August 09, 1993|ROBIN WRIGHT | TIMES STAFF WRITER

WASHINGTON — In the largest single loss of American life since the international community went to Somalia's rescue last December, four U.S. soldiers died Sunday when gunmen ambushed a U.N. peacekeeping convoy in Mogadishu. President Clinton pledged to take "appropriate action" against those responsible.

The soldiers were killed when their vehicle hit a land mine in southern Mogadishu and the convoy in which they were riding came under attack. There were unconfirmed reports of additional American and other U.N. casualties.

No Somali attackers were killed or wounded, a U.N. military spokesman said.

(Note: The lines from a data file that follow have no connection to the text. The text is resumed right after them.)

-- ==== Sys2Proof/Machine/EvPreempt.lean ====
section
/-! DEFINITION. Pre-emption: holds, switches, resumption, and tenants that share slots (R188, R251, R332 to R339, R358). A step that is not
enabled changes nothing. -/

namespace Sys2Proof.Machine

/-- Some cause holds the partition (R332). -/
def Partition.held (p : Partition) : Bool := p.hold.suspend || p.hold.cap || p.hold.record || p.hold.mgmt

/-- A cause that lasts until it is lifted; a new record only asks for a resumption (R332, R386). -/
def Partition.blocked (p : Partition) : Bool := p.hold.suspend || p.hold.cap || p.hold.mgmt

/-- The tile stops: contexts halt where they are, with every issued instruction complete, and sources are gated (R111, R333). A folio load in
progress is discarded and done again on resumption (R188, R192). -/
def Tile.halt (tl : Tile) (g : Gate) : Tile :=
  { tl with
    gate := g, reported := false, wrOld := none, loads := tl.loads.map fun l => { l with left := l.time }
    ctxs := tl.ctxs.map fun x => (x.1, { x.2 with halted := x.2.halted || x.2.task.isSome, busy := [], fflight := [] }) }

/-- PREEMPT_HOLD_REQUEST (R333, R340): the request's flit reaches the tile; a switch in progress is not undone (R337). -/
def execPreemptHoldRequest (t : Nat) (s : State) : Out :=
  match (s.tile t).takeIntake fun f => f.isSched 0 && !bit f.payload 112 with
  | none => .next s
  | some (_, tl) => .next (s.modTile t fun _ => if tl.gate = .open_ then tl.halt .hold else tl)

/-- PREEMPT_SWITCH_REQUEST (R333, R340): it replaces a hold (R337). -/
def execPreemptSwitchRequest (t : Nat) (s : State) : Out :=
  match (s.tile t).takeIntake fun f => f.isSched 0 && bit f.payload 112 with
  | none => .next s
  | some (_, tl) => .next (s.modTile t fun _ => tl.halt .switch)

/-- Nothing of a tile is on its way (R141, R157, R334): results are in their registers, everything that the remote queue held is delivered, element
stores are performed, tokens back. -/
def Tile.quiet (tl : Tile) : Bool :=
  tl.gate == .switch && tl.reported && tl.ctxs.all (fun x => x.2.outs.all fun a => a.isFence || (a.done && a.dst == .none))
    && tl.remoteQ.isEmpty && tl.tags.isEmpty && tl.injq.isEmpty && tl.intake.isEmpty && tl.drainToks.isEmpty
    && !tl.array.storing

/-- Every tile of the partition has reported and is quiet, and no flit, publication, arrival or release of it travels (R333, R334, R337). -/
def State.quiet (s : State) (p : Nat) : Bool :=
  let q := s.part p
  (q.tiles.all fun t => q.halted.contains t && (s.tile t).quiet)
    && (q.dies.all fun d => ((s.die d).mesh.all fun m => m.flit.part != p) && (s.die d).xbar.all fun x => x.flit.part != p)
    && (s.links.all fun l => l.2.frames.all fun f => f.flits.all fun x => x.part != p)
    && (s.pubs.all fun k => !q.tiles.contains k.tile) && (s.arrivals.all fun a => !q.tiles.contains a.tile)
    && s.releases.all fun r => !q.tiles.contains r.tile

/-! Tenants (R338, R339). -/

/-- The partitions that share slots with p (R338). -/
def State.cotenants (s : State) (p : Nat) : List Nat :=
  ((s.parts.filter fun e => e.1 != p && e.2.valid && e.2.sched.isSome && e.2.slots.any fun x => (s.part p).slots.contains x).map (·.1))

/-- A DL tenant has a ready or running task of priority 20 to 23 (R339). -/
def State.urgent (s : State) (p : Nat) : Bool :=
  s.deadline p && ((s.part p).tiles.any (fun t =>
      let tl := s.tileOf p t
      tl.readyAt 20 || tl.ctxs.any fun x => x.2.task.isSome && decide (20 ≤ x.2.prio))
    || s.pubs.any fun k => (s.launch k.task.lid).part == p && decide (20 ≤ k.task.pri))

/-- The tenant may take the slots: it has a launch or accepted work, and nothing holds it (R338). -/
def State.eligible (s : State) (p : Nat) : Bool := (s.part p).out && !(s.part p).blocked && !(s.liveLaunches p).isEmpty

/-- The tenant that follows p: an urgent DL tenant, else the next in rotation (R338, R339). -/
def State.nextTenant (s : State) (p : Nat) : Option Nat :=
  let l := (s.cotenants p ++ [p]).filter s.eligible
  match l.find? s.urgent with
  | some d => some d
  | none => bestOf (fun a b => decide ((a + 64 - p - 1) % 64 < (b + 64 - p - 1) % 64)) l

/-- A switch of the partition begins (R332). -/
def State.beginSwitch (s : State) (p : Nat) : State := s.modPart p fun q => if q.out then q else { q with saving := true }

/-- The credits that a partition's tiles and column ports on a die have drawn are back at its counter (R347). -/
def State.regainCredits (s : State) (p : Nat) : State :=
  (s.part p).dies.foldl (fun s d => s.modDie d fun di =>
    let c := di.credit p
    let drawn := (((s.part p).tiles.filter fun t => dieOf t == d).map fun t => (s.tile t).allot).sum + (c.ports.map (·.2)).sum
    { di with credits := mput di.credits p { c with free := c.free + drawn, ports := [] } }) s

/-- STATE_SAVE_COMPLETE (R335, R336): the tiles leave for the save area, and the next tenant's restore begins. -/
def execStateSaveComplete (p : Nat) (s : State) : Out :=
  let q := s.part p
  if !q.saving || !s.quiet p then .next s
  else
    let tiles := q.tiles.map fun t => (t, { s.tile t with charges := [], allot := 0 })
    let s := s.regainCredits p
    let s := q.tiles.foldl (fun s t => s.modTile t fun _ => Tile.reset) s
    let s := s.modPart p fun q => { q with
      saving := false, out := true, asked := [], halted := [], resuming := [], sliceUsed := 0, saved := tiles.foldl (fun m x => mput m x.1 x.2) [] }
    match s.nextTenant p with
    | some n => if (s.cotenants p).any fun c => !(s.part c).out || (s.part c).restoring then .next s
      else if n = p && (s.cotenants p).isEmpty then .next s
      else .next (s.modPart n fun q => { q with restoring := true })
    | none => .next s

/-! Resumption (R331, R337, R348, R358). -/


/-- The credit counters of a partition get their size (R348). -/
def State.setCaps (s : State) (p : Nat) : State :=
  (s.part p).dies.foldl (fun s d => s.modDie d fun di =>
    let c := di.credit p
    let cap := s.capOf p d
    { di with credits := mput di.credits p { c with cap := cap, free := c.free + cap - c.cap } }) s

/-- The partition runs again: a new scheduling record takes effect (R318), and its die schedulers send a resume flit to every tile (R340). -/
def State.release (s : State) (p : Nat) : State :=
  let s := s.modClasp fun c => { c with ckValid := false }
  let s := s.modPart p fun q => { q with
    sched := q.nextSched <|> q.sched, nextSched := none, hold := { q.hold with record := false }, asked := [], halted := [], resuming := q.tiles }
  ((s.part p).tiles.foldl (fun s t => s.fromEdge t (s.flit t t 3 0 (schedPayload 2 false))) s).setCaps p

/-- A die of the partition is in reset: it may not resume (R368). -/
def State.inReset (s : State) (p : Nat) : Bool :=
  ((s.part p).dies ++ s.stacks p).any fun d => (s.die d).inReset || !(s.die d).flushWait.isEmpty

/-- RESUME_REQUEST (R337, R338, R368, R387): a held partition is released once its hold is complete, that is, every tile has reported; one that is
switched out begins its restore when no other tenant has its slots, but a co-tenant without work is skipped. -/
def execResumeRequest (p : Nat) (s : State) : Out :=
  let q := s.part p
  if !q.valid || q.sched.isNone || q.blocked || q.saving || q.restoring || s.inReset p then .next s
  else if q.out then
    if (s.cotenants p).all (fun c => (s.part c).out && !(s.part c).restoring) && ((s.cotenants p).isEmpty || s.eligible p) then .next (s.modPart p fun q => { q with restoring := true }) else .next s
  else if (q.hold.record || !q.asked.isEmpty) && q.tiles.all q.halted.contains then .next (s.release p) else .next s

/-- RESTORE_COMPLETE (R336, R337, R368): a cap reached meanwhile holds the partition once the restore is complete. -/
def execRestoreComplete (p : Nat) (s : State) : Out :=
  let q := s.part p
  if !q.restoring || s.inReset p then .next s
  else
    let s := q.tiles.foldl (fun s t => s.modTile t fun _ => { (mget Tile.reset q.saved t).halt .hold with reported := true }) s
    let s := s.modPart p fun q => { q with
      restoring := false, out := false, saved := [], sliceUsed := 0, asked := q.tiles.foldl (fun m t => mput m t false) [], halted := q.tiles }
    .next (if q.blocked then s else s.release p)

/-- SLICE_EXPIRY (R338, R339): a tenant alone on its slots, or the only one with work, stays. -/
def execSliceExpiry (p : Nat) (s : State) : Out :=
  let q := s.part p
  match q.sched with
  | none => .next s
  | some r =>
    if !q.resident || decide (q.sliceUsed < r.slice * 1024) || s.urgent p then .next s
    else if (s.cotenants p).any s.eligible then .next (s.beginSwitch p)
    else .next (s.modPart p fun q => { q with sliceUsed := 0 })

/-- DEADLINE_PREEMPTION (R339): p is the DL tenant that is out. -/
def execDeadlinePreemption (p : Nat) (s : State) : Out :=
  if (s.part p).out && s.urgent p && s.eligible p then
    .next ((s.cotenants p).foldl (fun s c => if (s.part c).resident then s.beginSwitch c else s) s)
  else .next s

end Sys2Proof.Machine
end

The ambush underscored the increasing difficulties faced by the multinational mission, begun last December to help feed millions of Somalis stricken by drought, famine and the tyranny of rival warlords. The mission has been unable to restore peace to the troubled East African nation despite its superiority in men and materiel.

"We will do everything we can to find out who was responsible and take appropriate action," the President told reporters as he left church here. "We have no choice but to protect our people and try to make sure the mission can succeed."

The land mine, planted in an area dominated by supporters of renegade Somali warlord Mohammed Farah Aidid, left a waist-deep, eight-foot-wide crater.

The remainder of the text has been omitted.